MARC LE CAFETIER :«QUI A CREE LE 14 JUILLET ?»
Il est tout beau le jeune cafetier. Un écusson placardé sur sa poitrine le désignait sous une dénomination de Marc. Européen par son teint, il offrait son infime sourire en compagnie de toute commande. Mettant à profit le vide d’un temps, je l’engageais progressivement et directement sur le cours de la politique liée à l’histoire des deux pays. Il n’apportait pas de divergence dans les dates. Ni le 5, ni le 14 juillet n’ont eu chez lui une consistance originale. Si le 5 est insignifiant, le 14 n’est qu’une fête. « Je ne travaille pas ». Pourtant Marc jouit d’un niveau universitaire substantiel. Il est encore étudiant dans une école supérieure de techniques informatiques. Il loue la moitié de sa vacuité scolaire pour se faire un pactole afin d’en prendre l’autre moitié en de vraies vacances estivales. La révolution française, comme cours d’histoire appris un jour est un peu vive mais vague dans son esprit. La prise de la bastille est un lointain épisode, il craint de me dire qu’il ne s’en rappelle même pas. « Ah oui ! C’est lorsqu’on a renversé la royauté, on a formaté tout le système » voilà un langage informatique qui exprime une opinion politique. La révolution a été donc un prompt clic qui écrase un royaume pour installer à jamais une république. Pour Marc le 14 juillet s’est toujours limité à une ambiance de jeunes dans tous les quartiers peu importe qui « l’a crée » ai-je entendu me dire. On s’amuse, on danse et c’est gratuit.

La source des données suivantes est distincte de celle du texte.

-- ==== Sys2Proof/Certificates/Slice0/Obligations.lean ====
section
/-! DEFINITION. The statements about the KP418 that are to be proved. -/

open Sys2Proof Sys2Proof.Machine

/-! ### The step and every state -/

/-- A step with a command at the front of the queue is that command on the state with the queue's rest. -/
def Obligations.StepRunsFrontCommand : Prop :=
  ∀ (c : Instr) (rest : List Instr) (s : State),
    step { s with pending := c :: rest } = exec c { s with pending := rest }

/-- With an empty queue a step takes the part's own earliest due step, or nothing (the model's choices, notes/assumptions/2.md and 32.md). -/
def Obligations.StepOnEmptyQueue : Prop :=
  ∀ s : State, s.pending = [] →
    (∀ i, s.nextDue = some i → step s = exec i s) ∧ (s.nextDue = none → step s = .next s)

/-- Every command answers a next state from every state: it never faults and never refuses, whether its condition holds or not, with or without supply (the model's choices, notes/assumptions/1.md, 3.md and 6.md). -/
def Obligations.EveryCommandAnswersNext : Prop := ∀ (i : Instr) (s : State), ∃ t, exec i s = .next t

/-- The part right after reset is within every capacity that State.Within names, its counts in order and its site state coupled to the passage and the check. -/
def Obligations.ResetWithinCapacities : Prop := State.reset.Within

/-- Every step keeps the first law of the counts, the site state in step with the passage and the check, and the capacities that State.Within names: four waiting commands and sixteen frames to forward, the own frames of each kind, 256 frames in the delay line, the crossing queue, the alarm list, the four report slots, the summary ring, the ambient history and the feedback records; and in a passage the axle records, in each at most two crossings of history and one mark entry for each window and bound, the mark schedule, the context table and the vehicle list. -/
def Obligations.StepKeepsCapacities : Prop := ∀ s t : State, s.Within → step s = .next t → t.Within

/-- While the part stays supplied, the site state moves by the transitions of R169 alone; RESTART may end in OFFLINE or CHECKING from any state. The row acts after dt µs of loop time (the model's form, notes/assumptions/1.md). -/
def Obligations.SiteStateMovesAsListed : Prop :=
  ∀ (i : Instr) (s t : State), s.Within → s.powered = true → suppliesPower i = false → exec i s = .next t →
    t.scu.site = s.scu.site ∨ mayMove s.scu.site t.scu.site = true
      ∨ ((∃ dt tag args, i = .restart dt tag args) ∧ (t.scu.site = .offline ∨ t.scu.site = .checking))

/-- The queue of pending commands is no row's; loop time, inputs, store, tables and section conditions change by their own rows alone. The row acts after dt µs of loop time (the model's form, notes/assumptions/1.md). -/
def Obligations.FieldsChangeByTheirRowsAlone : Prop :=
  ∀ (i : Instr) (s t : State), s.Within → s.powered = true → exec i s = .next t →
    t.pending = s.pending
    ∧ t.pins = pinsAfter i s.pins
    ∧ (suppliesPower i = false → t.now = later s.now (runTime i) ∧ t.powered = true ∧ t.conds = s.conds)
    ∧ (suppliesPower i = false → writesTables i = false → t.tables = s.tables ∧ t.invalid = s.invalid)
    ∧ ((∀ dt n, i ≠ .powerLoss dt n) → writesStore i = false → t.store = s.store)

Le 5 juillet demeurera plus qu’un 14 juillet. La fête y est certes dans l’officiel, dans le solennel, mais elle persiste à durer dans le mutisme populaire lorsqu’il s’agit du pays. Le 14 juillet est une affaire d’élus politiques, d’artifices et de gala. Le 5 a aussi cette tendance à l’être. Sauf qu’il est une affaire d’Etat et non de masse. D’administration et non d’Assemblées populaires et associatives. Heureusement dirait l’autre. Habituant ainsi les mœurs populaires à se faire exproprier par la machine administrative, les fêtes nationales contrairement aux religieuses se sont toutes confinées dans des prérogatives publiques. A l’exemple de Ramadhan où l’Etat ne devient qu’un pourvoyeur et un régulateur de l’œsophage national. Bon Aid.